Working with some of society's most vulnerable people for over 130 years

CRJ hosts panel of experts to discuss fairness in criminal justice

BOSTON – When Boston Police Commissioner William Evans joined the department in the early 1980s, the measure of a good cop was how many people an officer locked up in a year.

Since then, the department, like others around the country, has shifted focus, ditching quotas, hiring social workers, and doing community outreach to build trust as a means to make policing more efficient and fair, Evans said Tuesday, May 23, during a panel discussion organized by Community Resources for Justice.

“All I care about is that my officers are out there treating people fairly,” he said. “We’re not all about numbers anymore and getting these kids into the criminal justice system. It’s about getting them jobs. It’s about having eight social workers, like we do, in the stations.”

More than 50 guests attended CRJ’s community conversation, the latest in an occasional series of panel discussions on topics around criminal justice reform, at the offices of Choate, Hall & Stewart in Boston. The panel included Evans, Suffolk County District Attorney Dan Conley, and Dr. Bianca Bersani, an associate professor of sociology at the University of Massachusetts at Boston. Christine Cole, executive director of the Crime and Justice Institute at CRJ, moderated the discussion, which focused on the concept of procedural justice.

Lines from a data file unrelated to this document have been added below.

-- ==== Sys2Proof/Machine/State.lean ====
section
/-! DEFINITION. The state of the modelled machine: one Glaenarath G2 package with its eight dies, its ports, and the
plain data that says which of its concurrent agents moves next. -/

namespace Sys2Proof.Machine
open Sys2Proof

/-- Whose turn the step takes. `Sched` entries stand before the default order; see `pick` in Machine/Sched.lean.
Log entry 92, DESIGN CHOICE. -/
inductive Act where
  /-- an event from outside, or one whose time has come -/
  | event (e : Event)
  /-- the k-th message in flight -/
  | deliver (k : Nat)
  /-- a cell issues -/
  | issue (c : Nat)
  /-- the clock advances -/
  | tick
  /-- a part of a local access is performed: cell, context, number of the access, and the part -/
  | perform (c x seq part : Nat)
  /-- whether local accesses wait to be performed: `State.lag` -/
  | lag (b : Bool)
  /-- the PCP loads a fabric description (R391, R444) -/
  | describe (f : Fabric)
  /-- the last step of a migration, once its streams are re-established (R443) -/
  | migrated
  deriving DecidableEq, Repr

/-- The issuing context and bundle. -/
structure Focus where
  cell : Nat
  ctx : Nat
  /-- slot number (R106) -/
  slot : Nat
  /-- bundle address and the address of the next bundle in sequence -/
  pc : Nat
  next : Nat
  /-- the V0 slot word is broadcast to all clusters (R108) -/
  vb : Bool
  /-- within a bundle, stops are collected: slot, cause and information -/
  inBundle : Bool
  stops : List (Nat × Nat × Nat)
  deriving DecidableEq, Repr

def Focus.reset : Focus := ⟨0, 0, 13, 0, 0, false, false, []⟩

/-- Why the machine stops. -/
inductive Fault where
  /-- Raised by no meaning that the spec gives an effect; it stands for an access to an address outside the package's
  memory map that the model's own code would make. Safe. -/
  | noSuchAddress (a : Nat)
  deriving DecidableEq, Repr

/-- Why an instruction has no next state. -/
inductive Refusal where
  /-- Raised by the dispatch arm of an instruction that has no meaning yet. Safe. -/
  | notModelled (mnemonic : String)
  deriving DecidableEq, Repr

/-- The package. -/
structure State where
  /-- cycles of the cell clock since package reset -/
  cycle : Nat
  /-- TIME, in units of 1/45000 ns (R175) -/
  time : Nat
  cells : Tab Cell
  /-- memory by flat address: bits 53:0 of the global address (R72), deep store under its even die -/
  mem : List Host.Cell
  /-- full bits of scratch words that are not full, by flat address of the word -/
  full : Tab Bool
  /-- words that hold an uncorrectable error (R419) -/
  poison : Tab Bool
  dies : Tab Die
  pkg : Pkg
  hostMem : Tab Byte
  focus : Focus
  /-- the issuing cell as the slots of the bundle read it (R119); where they may see results in flight, the issuing context's
  bank without them stands at 4 + its number -/
  snap : Option Cell
  args : Args
  sched : List Act
  /-- messages in flight, oldest first -/
  agenda : List Event
  /-- events with a time, in units of 1/45000 ns -/
  timers : List (Nat × Event)
  /-- events with a cycle at which they come (R101) -/
  alarms : List (Nat × Event)
  /-- cells that have not yet issued in this cycle -/
  turn : List Nat
  /-- whether a local access waits, after its issue, for the schedule to perform it (R285); otherwise it is performed as
  it issues, unless an earlier access of its class waits -/
  lag : Bool
  /-- bytes of tile tables as translation still sees them: place, byte before the store, and the storing cell, context
  and ordering class, which a `FENCE` of that context makes visible (R300); oldest first -/
  unseen : List (Nat × Byte × Nat × Nat × Nat)
  /-- free values drawn so far: the model's own counter -/
  draws : Nat
  deriving DecidableEq, Repr

/-- The package after reset. Log entry 1, DESIGN CHOICE. -/
def State.reset : State where
  cycle := 0
  time := 0
  cells := []
  mem := []
  full := []
  poison := []
  dies := []
  pkg := Pkg.reset
  hostMem := []
  focus := Focus.reset
  snap := none
  args := Args.empty
  sched := []
  agenda := []
  timers := []
  alarms := []
  turn := []
  lag := false
  unseen := []
  draws := 0

end Sys2Proof.Machine
end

“Procedural justice is a somewhat fancy term for the very common sense idea that how we treat people matters,” Bersani said.

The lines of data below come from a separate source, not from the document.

/-- TIME as software reads it (R175): nanoseconds. -/
def State.tai (s : State) : W64 := BitVec.ofNat 64 (s.time / 45000)

/-- The clock of the hardware's timers, in units of 1/45000 ns: TIME without the step of the first lock (R404), which
shortens no timer. Log entry 70, DEDUCED. -/
def State.elapsed (s : State) : Nat := s.time - s.pkg.time.stepped

/-- Draws the next free value. Log entry 4, DESIGN CHOICE. -/
def State.drawn (s : State) : State := { s with draws := s.draws + 1 }

/-- Puts a message in flight. -/
def State.post (s : State) (i : Instr) (a : Args) : State := { s with agenda := s.agenda ++ [⟨i, a⟩] }

/-- Puts an event under a time, `dt` nanoseconds from now. -/
def State.after (s : State) (dt : Nat) (i : Instr) (a : Args) : State :=
  { s with timers := s.timers ++ [(s.elapsed + dt * 45000, ⟨i, a⟩)] }

/-- Puts an event `n` cycles ahead. -/
def State.afterCycles (s : State) (n : Nat) (i : Instr) (a : Args) : State :=
  { s with alarms := s.alarms ++ [(s.cycle + n, ⟨i, a⟩)] }

/-! ## Dies -/

def State.die (s : State) (d : Nat) : Die := s.dies.get Die.reset d
def State.modDie (s : State) (d : Nat) (f : Die → Die) : State := { s with dies := s.dies.ins d (f (s.die d)) }
def State.modPkg (s : State) (f : Pkg → Pkg) : State := { s with pkg := f s.pkg }

/-! ## Cell numbers -/

def dieOf (c : Nat) : Nat := c / 256
/-- 1 for a C-cell: DIE[0] (R12). -/
def isC (c : Nat) : Bool := dieOf c % 2 == 1

/-- `CELL_ID`[20:0] of a cell: package, die and cell (R12). -/
def State.cellPrefix (s : State) (c : Nat) : BitVec 21 := s.pkg.number ++ BitVec.ofNat 11 c

/-- ORIGIN and member words name a cell by package, die and cell (R95, R268). -/
def State.cellName (s : State) (c : Nat) : BitVec 32 :=
  BitVec.ofNat 32 (s.pkg.number.toNat + (dieOf c) * 1024 + (c % 256) * 8192)
def namePkg (w : BitVec 32) : BitVec 10 := w.extractLsb' 0 10
def nameCell (w : BitVec 32) : Nat := (w.extractLsb' 10 3).toNat * 256 + (w.extractLsb' 13 8).toNat

/-! ## Scalar registers and bundle predicates (R136) -/

/-- `rs(n)` on a bank: s0 reads 0. -/
def Ctx.rs (x : Ctx) (n : Nat) : W64 := if n = 0 then 0 else x.s.get 0 n
/-- `rs(n)` of the issuing context, as a slot reads it. -/
def State.rs (s : State) (n : BitVec 6) : W64 := s.was.rs n.toNat
/-- `pr(n)`: p0 is true and p1 is false always. -/
def Ctx.pr (x : Ctx) (n : Nat) : Bool :=
  if n = 0 then true else if n = 1 then false else x.p.getLsbD n
def State.pr (s : State) (n : Nat) : Bool := s.was.pr n

/-- Whether two results go to the same destination. -/
def Landing.sameDest (e o : Landing) : Bool := e.kind == o.kind && e.cl == o.cl && e.reg == o.reg

/-- Another result has reached elements of a destination: what reads have seen new of the results in flight there counts no
longer (R305). -/
def unseeOn (kind : LandKind) (cl reg : Nat) (mask : BitVec 16) (l : List Landing) : List Landing :=
  l.map fun e => if e.kind == kind && e.cl == cl && e.reg == reg then { e with seen := e.seen &&& ~~~mask } else e

/-- Drops a result in flight that lands no later than the result now written (R121, R306). -/
def dropOlder (kind : LandKind) (cl reg due : Nat) (l : List Landing) : List Landing :=
  l.filter fun e => !(e.kind == kind && e.cl == cl && e.reg == reg && decide (e.due ≤ due))

/-- `ws(n, v)` with bound 1: the next bundle reads the value; a write of s0 is discarded. An older result that reaches the
register in the next cycle is not written (R121). -/
def Ctx.ws (x : Ctx) (now n : Nat) (v : W64) : Ctx :=
  if n = 0 then x else { x with
    s := x.s.ins n v
    land := unseeOn .scalar 0 n 1 (dropOlder .scalar 0 n (now + 1) x.land)
    reachNext := x.reachNext ++ [⟨.scalar, 0, n, 1, now⟩] }
def State.ws (s : State) (n : BitVec 6) (v : W64) : State := s.modCtx fun x => x.ws s.now n.toNat v

/-- An interlocked scalar result with a bound above 1 (R122). -/
def State.wsLate (s : State) (n : BitVec 6) (v : W64) (bound : Nat) : State :=
  if n = 0 then s else
  s.modCtx fun x => { x with
    land := x.land ++ [⟨.scalar, 0, n.toNat, v.setWidth 512, 0, 1, 0, 0, s.now + bound, true, s.now, 0⟩] }

/-- Writes one bundle predicate; p0 and p1 keep their values. -/
def Ctx.setP (x : Ctx) (n : Nat) (b : Bool) : Ctx :=
  if n < 2 then x else
  { x with p := if b then x.p ||| BitVec.ofNat 32 (2 ^ n) else x.p &&& ~~~(BitVec.ofNat 32 (2 ^ n)) }
/-- `wpair(k, c)`: p2k := c, p2k+1 := not c. -/
def Ctx.wpair (x : Ctx) (k : Nat) (c : Bool) : Ctx := (x.setP (2 * k) c).setP (2 * k + 1) (!c)
/-- The number under which a pair stands among the results that have reached their destinations (R121). -/
def pairReg (k : Nat) : Nat := 64 + k
/-- A pair written with bound 1 at a clock of issue: an older result that reaches it in the next cycle is not written
(R121). -/
def Ctx.wpairNow (x : Ctx) (now k : Nat) (c : Bool) : Ctx :=
  { x.wpair k c with reachNext := x.reachNext ++ [⟨.scalar, 0, pairReg k, 1, now⟩] }
def State.wpair (s : State) (k : Nat) (c : Bool) : State := s.modCtx fun x => x.wpairNow s.now k c

/-- `jump(t)` (R136). -/
def State.jump (s : State) (t : Nat) : State := s.modCtx fun x => { x with pc := t }

/-! ## Vector registers -/

def vkey (cl r : Nat) : Nat := cl * 32 + r
def qkey (cl r : Nat) : Nat := cl * 8 + r
def Ctx.vr (x : Ctx) (cl r : Nat) : VReg := x.v.get VReg.zero (vkey cl r)
/-- q0 reads as all lanes (R110). -/
def Ctx.qr (x : Ctx) (cl r : Nat) : BitVec 16 := if r = 0 then 0xFFFF#16 else x.q.get 0 (qkey cl r)
def lane (v : BitVec 512) (i : Nat) : W32 := v.extractLsb' (32 * i) 32
/-- Sixteen lanes made by a function of the lane number. -/
def lanes (f : Nat → W32) : BitVec 512 :=
  (List.range 16).foldl (fun acc i => acc ||| ((f i).setWidth 512 <<< (32 * i))) 0
def bits16 (f : Nat → Bool) : BitVec 16 :=
  (List.range 16).foldl (fun acc i => if f i then acc ||| (1#16 <<< i) else acc) 0

/-- Queues an exposed result (R304). -/
def State.land (s : State) (kind : LandKind) (cl reg : Nat) (val : BitVec 512) (emp mask : BitVec 16)
    (flags : W64) (bound : Nat) (held : Bool) : State :=
  s.modCtx fun x => { x with land := x.land ++ [⟨kind, cl, reg, val, emp, mask, 0, flags, s.now + bound, held, s.now, 0⟩] }

/-- The elements of a destination that a result issued at `born` may still write in this cycle: a later-issued result that
has reached them in the same cycle stays (R121). -/
def Ctx.beaten (x : Ctx) (kind : LandKind) (cl reg : Nat) (mask : BitVec 16) (born : Nat) : BitVec 16 :=
  x.reached.foldl (fun m r =>
    if r.kind == kind && r.cl == cl && r.reg == reg && decide (born < r.born) then m &&& ~~~r.mask else m) mask

/-- Sticky flags that a result sets as it lands (R54). -/
def Ctx.setFlags (x : Ctx) (w : W64) : Ctx :=
  if w = 0 then x else { x with
    fpctl := x.fpctl ||| w
    hwSet := x.hwSet ||| w
    hwNew := x.hwNew ||| (w &&& ~~~x.fpctl) }

/-- One result reaches its destination: the elements of its mask. -/
def Ctx.landOne (x : Ctx) (e : Landing) : Ctx :=
  match e.kind with
  | .vec =>
    let o := x.vr e.cl e.reg
    let nv := lanes fun i => if e.mask.getLsbD i then lane e.val i else lane o.val i
    { x with v := x.v.ins (vkey e.cl e.reg) ⟨nv, (o.emp &&& ~~~e.mask) ||| (e.emp &&& e.mask)⟩ }
  | .lanePred =>
    let o := x.qr e.cl e.reg
    { x with q := x.q.ins (qkey e.cl e.reg) ((o &&& ~~~e.mask) ||| (e.val.setWidth 16 &&& e.mask)) }
  | .scalar =>
    if e.reg = 0 ∨ e.mask = 0 then x else
    { x with s := x.s.ins e.reg (e.val.setWidth 64), stale := x.stale ++ [(e.reg, x.rs e.reg)] }

/-- A result lands: the elements that no later-issued result has reached in this cycle, with its flags (R54, R121). -/
def Ctx.landNow (x : Ctx) (e : Landing) : Ctx :=
  let m := x.beaten e.kind e.cl e.reg e.mask e.born
  let y := (x.setFlags e.flags).landOne { e with mask := m }
  { y with reached := y.reached ++ [⟨e.kind, e.cl, e.reg, e.mask, e.born⟩] }

/-- What a context keeps for one cycle only goes: the values before this cycle's writes (R149), what has reached its
destination (R121), and this cycle's hardware sets (R54, R157). -/
def Ctx.freshCycle (x : Ctx) : Ctx :=
  { x with stale := [], reached := x.reachNext, reachNext := [], hwSet := 0, hwNew := 0, evHw := 0 }

/-! ## Memory (R71-R76) -/

/-- Fields of a global address (R72). -/
def aPkg (a : W64) : BitVec 10 := a.extractLsb' 54 10
def aCell (a : W64) : Nat := (a.extractLsb' 43 11).toNat
def aSpace (a : W64) : Nat := (a.extractLsb' 41 2).toNat
def aRsvd (a : W64) : BitVec 15 := a.extractLsb' 26 15
def aOff (a : W64) : Nat := (a.extractLsb' 0 26).toNat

For the law enforcement, courts, and probation departments, that means applying rules consistently, making decisions impartially, allowing everyone to have a voice in the process, and being transparent. Studies have shown that when law enforcement and courts make concerted efforts to be open and fair, it increases legitimacy and trust in the criminal justice system even among people being arrested or sentenced, Bersani said.

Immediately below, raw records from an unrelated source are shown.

-- ==== Sys2Proof/Machine/Float.lean ====
section
/-! DEFINITION. Floating-point formats and arithmetic (R43-R48, R53-R57): every operation computes the exact value as a
scaled integer and rounds it once. -/

namespace Sys2Proof.Machine
open Sys2Proof

/-! ## Formats -/

/-- A sign-magnitude format: mantissa bits, exponent of the smallest normal, largest finite magnitude code, code of
infinity where there is one, canonical NaN, and width. -/
structure Fmt where
  M : Nat
  emin : Int
  maxc : Nat
  inf : Option Nat
  nan : Nat
  width : Nat
  deriving DecidableEq, Repr

def fp32 : Fmt := ⟨23, -126, 0x7F7FFFFF, some 0x7F800000, 0x7FC00000, 32⟩
def fp16 : Fmt := ⟨10, -14, 0x7BFF, some 0x7C00, 0x7E00, 16⟩
def bf16 : Fmt := ⟨7, -126, 0x7F7F, some 0x7F80, 0x7FC0, 16⟩
def e4m3 : Fmt := ⟨3, -6, 0x7E, none, 0x7F, 8⟩
def e5m2 : Fmt := ⟨2, -14, 0x7B, some 0x7C, 0x7E, 8⟩
def e2m3 : Fmt := ⟨3, 0, 0x1F, none, 0x1F, 6⟩
def e3m2 : Fmt := ⟨2, -2, 0x1F, none, 0x1F, 6⟩
def e2m1 : Fmt := ⟨1, 0, 0x7, none, 0x7, 4⟩

/-- A value: NaN with its signalling mark, infinity, or (−1)^neg × m × 2^e. -/
inductive FVal where
  | nan (signalling : Bool)
  | inf (neg : Bool)
  | fin (neg : Bool) (m : Nat) (e : Int)
  deriving DecidableEq, Repr

/-- The magnitude of a finite magnitude code. -/
def Fmt.mag (f : Fmt) (c : Nat) : Nat × Int :=
  let x := c / 2 ^ f.M
  let r := c % 2 ^ f.M
  if x = 0 then (r, f.emin - f.M) else (2 ^ f.M + r, f.emin - f.M + (x - 1 : Nat))

/-- The value of a code (R44-R46). -/
def Fmt.value (f : Fmt) (c : Nat) : FVal :=
  let neg := c.testBit (f.width - 1)
  let m := c % 2 ^ (f.width - 1)
  if f.inf = some m then .inf neg
  else if f.maxc < m then .nan (!(m.testBit (f.M - 1)))
  else .fin neg (f.mag m).1 (f.mag m).2

/-- A code whose value is subnormal. -/
def Fmt.subnormal (f : Fmt) (c : Nat) : Bool :=
  let m := c % 2 ^ (f.width - 1)
  decide (0 < m) && decide (m < 2 ^ f.M)

def Fmt.signed (f : Fmt) (neg : Bool) (m : Nat) : Nat := if neg then 2 ^ (f.width - 1) + m else m

/-! ## Rounding -/

/-- Rounds m × 2^(−d) to an integer: the integer and whether it is inexact. -/
def roundShift (rm : RMode) (neg : Bool) (m d : Nat) : Nat × Bool :=
  let q := m / 2 ^ d
  let r := m % 2 ^ d
  let up := match rm with
    | .rne => decide (2 ^ d < 2 * r) || (2 * r == 2 ^ d && q % 2 == 1 && d != 0)
    | .rtz => false
    | .rup => !neg && r != 0
    | .rdn => neg && r != 0
  (if up then q + 1 else q, r != 0)

/-- m × 2^e as a number of quanta 2^q, rounded. -/
def roundAt (rm : RMode) (neg : Bool) (m : Nat) (e q : Int) : Nat × Bool :=
  if q ≤ e then (m * 2 ^ (e - q).toNat, false) else roundShift rm neg m (q - e).toNat

/-- The magnitude code of m × 2^e in a format without an upper bound, whether it is inexact, and whether it is tiny after
rounding. -/
def Fmt.code (f : Fmt) (rm : RMode) (neg : Bool) (m : Nat) (e : Int) : Nat × Bool × Bool :=
  if m = 0 then (0, false, false)
  else
    let lead := e + (Nat.log2 m : Int)
    let q := max lead f.emin - f.M
    let r := roundAt rm neg m e q
    let u := roundAt rm neg m e (lead - f.M)
    let tiny := decide (lead < f.emin) && !(decide (lead + 1 = f.emin) && u.1 == 2 ^ (f.M + 1))
    ((q - (f.emin - f.M)).toNat * 2 ^ f.M + r.1, r.2, tiny)

/-- Whether a mode carries a finite overflow to infinity. -/
def overflowsToInf (rm : RMode) (neg : Bool) : Bool :=
  match rm with
  | .rne => true
  | .rtz => false
  | .rup => !neg
  | .rdn => neg

/-- Rounds a finite value into a format with infinities: the IEEE result and flags, with FTZ as R55 states. -/
def Fmt.roundFin (f : Fmt) (c : FpCtl) (neg : Bool) (m : Nat) (e : Int) : Nat × Flags :=
  let r := f.code c.rm neg m e
  if f.maxc < r.1 then
    (f.signed neg (if overflowsToInf c.rm neg then f.inf.getD f.maxc else f.maxc), fOF ||| fNX)
  else if c.ftz && decide (0 < r.1) && decide (r.1 < 2 ^ f.M) then (f.signed neg 0, fUF ||| fNX)
  else (f.signed neg r.1, (if r.2.1 then fNX else 0) ||| (if r.2.1 && r.2.2 then fUF else 0))

/-- Rounds any value into a format with infinities (FP32, FP16, BF16); a NaN becomes the canonical NaN. -/
def Fmt.round (f : Fmt) (c : FpCtl) (v : FVal) : Nat × Flags :=
  match v with
  | .nan _ => (f.nan, 0)
  | .inf neg => (f.signed neg (f.inf.getD f.maxc), 0)
  | .fin neg m e => f.roundFin c neg m e

/-! ## Exact operations: a value and the flags of invalid operations (IEEE 754-2019, R56) -/

def FVal.neg : FVal → FVal
  | .nan s => .nan s
  | .inf n => .inf (!n)
  | .fin n m e => .fin (!n) m e

def FVal.isNaN : FVal → Bool
  | .nan _ => true
  | _ => false
def FVal.isSig : FVal → Bool
  | .nan s => s
  | _ => false
def FVal.isZero : FVal → Bool
  | .fin _ m _ => m == 0
  | _ => false

/-- Signed scaled integer. -/
def sgn (neg : Bool) (m : Nat) : Int := if neg then -(m : Int) else m

/-- a × 2^ea + b × 2^eb, exactly. -/
def addScaled (a : Int) (ea : Int) (b : Int) (eb : Int) : Int × Int :=
  let e := min ea eb
  (a * 2 ^ (ea - e).toNat + b * 2 ^ (eb - e).toNat, e)

/-- The value of a signed scaled integer; an exact zero sum of opposite signs is −0 only when rounding down. -/
def ofScaled (rm : RMode) (a : Int × Int) : FVal :=
  if a.1 = 0 then .fin (rm == .rdn) 0 0 else .fin (decide (a.1 < 0)) a.1.natAbs a.2

def FVal.add (rm : RMode) (x y : FVal) : FVal × Flags :=
  match x, y with
  | .nan a, .nan b => (.nan false, if a || b then fNV else 0)
  | .nan a, _ => (.nan false, if a then fNV else 0)
  | _, .nan b => (.nan false, if b then fNV else 0)
  | .inf a, .inf b => if a = b then (.inf a, 0) else (.nan false, fNV)
  | .inf a, _ => (.inf a, 0)
  | _, .inf b => (.inf b, 0)
  | .fin a m e, .fin b n k =>
    if m = 0 ∧ n = 0 then (.fin (if a = b then a else rm == .rdn) 0 0, 0)
    else (ofScaled rm (addScaled (sgn a m) e (sgn b n) k), 0)

def FVal.mul (x y : FVal) : FVal × Flags :=
  match x, y with
  | .nan a, .nan b => (.nan false, if a || b then fNV else 0)
  | .nan a, _ => (.nan false, if a then fNV else 0)
  | _, .nan b => (.nan false, if b then fNV else 0)
  | .inf a, .inf b => (.inf (a != b), 0)
  | .inf a, .fin b m _ => if m = 0 then (.nan false, fNV) else (.inf (a != b), 0)
  | .fin a m _, .inf b => if m = 0 then (.nan false, fNV) else (.inf (a != b), 0)
  | .fin a m e, .fin b n k => (.fin (a != b) (m * n) (e + k), 0)

/-- x × y + z with one rounding to come. Log entry 23, DESIGN CHOICE. -/
def FVal.fma (rm : RMode) (x y z : FVal) : FVal × Flags :=
  let p := x.mul y
  let r := p.1.add rm z
  (r.1, p.2 ||| (if x.isNaN || y.isNaN || !p.1.isNaN then r.2 else if z.isSig then fNV else 0))

/-- Compares two values that are no NaN: the sign of x − y. -/
def FVal.cmp (x y : FVal) : Ordering :=
  match x, y with
  | .inf a, .inf b => if a = b then .eq else if a then .lt else .gt
  | .inf a, _ => if a then .lt else .gt
  | _, .inf b => if b then .gt else .lt
  | .fin a m e, .fin b n k =>
    let d := (addScaled (sgn a m) e (-(sgn b n)) k).1
    if d = 0 then .eq else if d < 0 then .lt else .gt
  | _, _ => .eq

def FVal.isNeg : FVal → Bool
  | .fin n _ _ => n
  | .inf n => n
  | .nan _ => false

/-- FMIN and FMAX (R56): the operand that is no NaN, −0 below +0, NV only for a signalling NaN. -/
def FVal.minmax (max : Bool) (x y : FVal) : FVal × Flags :=
  let fl : Flags := if x.isSig || y.isSig then fNV else 0
  if x.isNaN then (if y.isNaN then .nan false else y, fl)
  else if y.isNaN then (x, fl)
  else
    let less := match x.cmp y with
      | .lt => true
      | .gt => false
      | .eq => x.isNeg
    (if less != max then x else y, fl)

/-- An operand as arithmetic reads it: with FTZ a subnormal is a zero of its sign (R55). Log entry 34, DEDUCED. -/
def Fmt.operand (f : Fmt) (c : FpCtl) (code : Nat) : FVal :=
  if c.ftz && f.subnormal code then .fin (code.testBit (f.width - 1)) 0 0 else f.value code

/-! ## Narrow conversions (R57) -/

/-- Conversion into E4M3, E5M2 or an element format of a block-scaled format: the saturating cases of R57, and no UF. -/
def Fmt.narrow (f : Fmt) (c : FpCtl) (v : FVal) : Nat × Flags :=
  match v with
  | .nan _ => (f.nan, fNV)
  | .inf neg =>
    if f.inf.isSome && c.e5inf then (f.signed neg (f.inf.getD 0), 0)
    else (f.signed neg f.maxc, fOF)
  | .fin neg m e =>
    let r := f.code c.rm neg m e
    if f.maxc < r.1 then
      if f.inf.isSome && c.e5inf && overflowsToInf c.rm neg then (f.signed neg (f.inf.getD 0), fOF ||| fNX)
      else (f.signed neg f.maxc, fOF ||| fNX)
    else (f.signed neg r.1, if r.2.1 then fNX else 0)

/-- Conversion into FP16 or BF16: a NaN sets NV (R57), and subnormals follow R55. -/
def Fmt.narrow16 (f : Fmt) (c : FpCtl) (v : FVal) : Nat × Flags :=
  match v with
  | .nan _ => (f.nan, fNV)
  | _ => f.round c v

/-- Rounds a value to an integer: toward the mode, with NX; none for NaN and infinities. -/
def FVal.toInt (rm : RMode) : FVal → Option (Int × Bool)
  | .fin neg m e =>
    let r := roundAt rm neg m e 0
    some (sgn neg r.1, r.2)
  | _ => none

/-- Conversion to a signed integer of `w` bits with saturation: NV beyond the range and for NaN and infinities; NaN
gives 0. -/
def FVal.toSigned (rm : RMode) (w : Nat) (v : FVal) : Int × Flags :=
  let hi : Int := 2 ^ (w - 1) - 1
  let lo : Int := -(2 ^ (w - 1))
  match v with
  | .nan _ => (0, fNV)
  | .inf neg => (if neg then lo else hi, fNV)
  | v =>
    match v.toInt rm with
    | none => (0, fNV)
    | some (i, nx) => if hi < i then (hi, fNV) else if i < lo then (lo, fNV) else (i, if nx then fNX else 0)

/-- An exact integer as a value. -/
def ofInt (i : Int) : FVal := .fin (decide (i < 0)) i.natAbs 0

/-- The exact quotient of finite values, with its discarded tail folded into a last bit, fine enough for one rounding
into a format of at most 24 mantissa bits. -/
def quotient (m : Nat) (e : Int) (n : Nat) (k : Int) : Nat × Int :=
  let sh := 64 + Nat.log2 n
  let q := m * 2 ^ sh / n
  let sticky := if m * 2 ^ sh % n = 0 then 0 else 1
  (2 * q + sticky, e - k - sh - 1)

/-! ## Block scales (R47, R58) -/

/-- The E3M5 format of block scales. -/
def e3m5 : Fmt := ⟨5, -2, 0xFE, none, 0xFF, 9⟩
/-- Value of a scale code other than 0xFF. -/
def scaleValue (c : Nat) : Nat × Int := e3m5.mag c

/-- An integer in w bits. -/
def wrapTo (w : Nat) (i : Int) : Nat := (i % (2 ^ w : Nat)).toNat

/-! ## AX64 (R67, R69) -/

/-- FP32 value to AX64 with exponent E. -/
def toAx (E : Int) (v : FVal) : Int × Flags :=
  match v with
  | .fin neg m e =>
    let r := roundAt .rtz neg m (e + 62 - E) 0
    if 2 ^ 63 - 1 < r.1 then (sgn neg (2 ^ 63 - 1), fOF ||| fNX) else (sgn neg r.1, if r.2 then fNX else 0)
  | _ => (0, fNV)

/-- AX64 element to FP32: nearest-even, subnormals kept. -/
def ofAx (E : Int) (a : Int) : Nat × Flags :=
  if a = 0 then (0, 0) else fp32.roundFin .exact (decide (a < 0)) a.natAbs (E - 62)

/-- Local exponent of a value: the smallest X with magnitude below 2^X (R66); none for zero and values not finite. -/
def localExp : FVal → Option Int
  | .fin _ m e => if m = 0 then none else some (e + Nat.log2 m + 1)
  | _ => none

end Sys2Proof.Machine
end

With more community trust in a police department, people are more likely to report crimes and help officers identify suspects, Bersani added.

Like the police department, Conley said his office has embraced procedural justice and does not track prosecutors’ conviction rates.

“Our job is to achieve justice and to be known for our fundamental fairness and integrity,” he said.

Evans said peace walks in city neighborhoods, having school resource officers assigned to elementary schools, and community events like handing out ice cream to children have all helped build up the police department’s reputation.

Sarah Flint, a founding member of Mothers for Justice and Equality, was in the crowd for Tuesday’s event. Flint, whose teenage son was murdered in Boston, commended the police department and the district attorney’s office for community outreach efforts.

Scott Harshbarger, chairman of CRJ’s board of directors, said Massachusetts is ahead of other states on procedural justice reforms.

“We need to make sure we’re leading the country in achieving reforms that make a huge difference in the quality of people’s lives,” he said. “We need to be tough, and we need to be fair.”